Советская действительность, зафиксированная объективом советского аппарата, пусть, даже в виде раскрашенной фотографии, если нужно сохранить колористическое впечатление, и нашедшая себе место на страницах иллюстрированного журнала, интересна и необходима, как хлеб насущный. Но тот же материал, висящий на стенах выставки АХРР станковыми картинами, которые даже при всем сочувствии АХРРу неизвестно, куда деть и приспособить, материал этот, фиксируемый допотопными, с точки зрения нашего времени, средствами живописного передвижничества, есть материал порченый. Для порчи материала годны приемы красной иконописи (гордые вожди с огненными взглядами, беззаветно марширующие пионеры, Микулы Селяниновичи с гербовыми серпами); все это характерно для агитплаката, против которого, если не ошибаемся, борется АХРР, но приемы которого, оказывается, они пытаются приспособить и на свою потребу. Я уже не говорю о таких случаях заведомой порчи, когда, скажем, художник, уезжая в поездку, запасается фотоаппаратами и, настреляв материала, размазывает честную и точную фотографию "индивидуально выразительными", видите ли, но и абсолютно неточными мазками всяческих охр.
Местом, где портят материал, явилась и наша кинематография. И именно там, где был дан простор деятельности киношаблонщиков. Так, оказался совершенно испорчен неумелыми руками великолепнейший материал гражданской войны и истории революции. "Броненосец
стр. 4
Потемкин" реабилитировал этот материал в этот момент, когда на кинопредприятиях термин "фильма из гражданской войны" был окончательно дискредитирован. Точно так же был испорчен наш Ближний Восток, ибо шаблон сервировки всяческой экзотики, характерный для колониального романа империалистов, был применен там, где требовалось найти новый, своеобразный, советский, действенный подход к жизни отсталых народов.

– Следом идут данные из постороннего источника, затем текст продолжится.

-- ==== Sys2Proof/WellFormed.lean ====
section
/-! DEFINITION. Well-formed commands: every operand fits the width the manual's tables give its field, so
that the command is one that bits can spell. The meanings do not rely on it. -/

namespace Sys2Proof

/-- Every value fits its width in bits. -/
def fits (l : List (Nat × Nat)) : Bool := l.all fun x => x.2 < 2 ^ x.1

/-- The fields of Table 2.2 and 14.2. -/
def reqFits (x : Req) : Bool :=
  fits [
    (6, x.port), (12, x.ep), (12, x.pktDeckle), (12, x.deckle), (8, x.tag), (16, x.plen), (56, x.paramPva),
    (64, x.cookie), (56, x.resultPva), (32, x.resultLen)]

/-- The fields of Table 14.2. -/
def hdrFits (x : Hdr) : Bool :=
  fits [
    (6, x.port), (3, x.vc), (12, x.ep), (12, x.deckle), (16, x.tag), (3, x.cls), (13, x.len)]

/-- The fields of Table 14.3. -/
def memExtFits (x : MemExt) : Bool :=
  fits [
    (56, x.addr), (8, x.addrHi), (7, x.lines), (2, x.aop), (32, x.handle)]

/-- The fields of Table 14.4. -/
def lodeExtFits (x : LodeExt) : Bool :=
  fits [
    (56, x.addr)]

/-- The fields of Table 2.7. -/
def devCfgPFits (x : DevCfgP) : Bool :=
  fits [
    (16, x.wedgeMs)]

/-- The fields of Table 2.8. -/
def attachPFits (x : AttachP) : Bool :=
  fits [
    (256, x.nonce)]

/-- The fields of Table 2.10. -/
def fwPFits (x : FwP) : Bool :=
  fits [
    (56, x.imagePva), (32, x.imageLen)]

/-- The fields of Table 2.12. -/
def brPFits (x : BrP) : Bool :=
  fits [
    (32, x.word)]

/-- The fields of Table 3.6. -/
def migratePFits (x : MigrateP) : Bool :=
  fits [
    (12, x.deckle), (32, x.extent), (2, x.target)]

/-- The fields of Table 4.1. -/
def deckleCreatePFits (x : DeckleCreateP) : Bool :=
  fits [
    (12, x.deckle), (16, x.ctrlGranules), (56, x.ctrlPva), (32, x.qT1), (32, x.qT2), (32, x.qStg), (16, x.qLodeMib),
    (8, x.epCount), (14, x.leaseMs), (11, x.graceMs), (456, x.kernelKey)] && x.epList.length ≤ 16 && x.epList.all (fun e => e < 4096)

/-- The fields of Table 4.3. -/
def quotaPFits (x : QuotaP) : Bool :=
  fits [
    (12, x.deckle), (32, x.qT1), (32, x.qT2), (32, x.qStg), (16, x.qLodeMib)]

/-- The fields of Table 4.4. -/
def decklePFits (x : DeckleP) : Bool :=
  fits [
    (12, x.deckle)]

/-- The fields of Table 4.6. -/
def allocPFits (x : AllocP) : Bool :=
  fits [
    (12, x.deckle), (16, x.granules), (12, x.holder)]

/-- The fields of Table 4.12. -/
def revokePFits (x : RevokeP) : Bool :=
  fits [
    (12, x.deckle), (32, x.extent), (14, x.timeoutUs)]

/-- The fields of Table 4.9. -/
def leasePFits (x : LeaseP) : Bool :=
  fits [
    (12, x.deckle), (12, x.endpoint), (14, x.durationMs), (11, x.graceMs)]

/-- The fields of Table 5.1. -/
def regionPFits (x : RegionP) : Bool :=
  fits [
    (12, x.deckle), (32, x.region), (16, x.segments), (16, x.segGranules), (4, x.retainCount), (32, x.retainMs)]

Это естественно. Раз интерес к форме пал, то остается итти по линии наименьшего сопротивления - пускать в ход уже испытанные, уже привычные формальные шаблоны, отказываясь от формального новаторства. Постоянный крик "спасателей искусства" о трюкачестве и фокусничестве ныне получает то, что ему причитается, - либо ученическую беспомощность, либо добрый, старый штамп.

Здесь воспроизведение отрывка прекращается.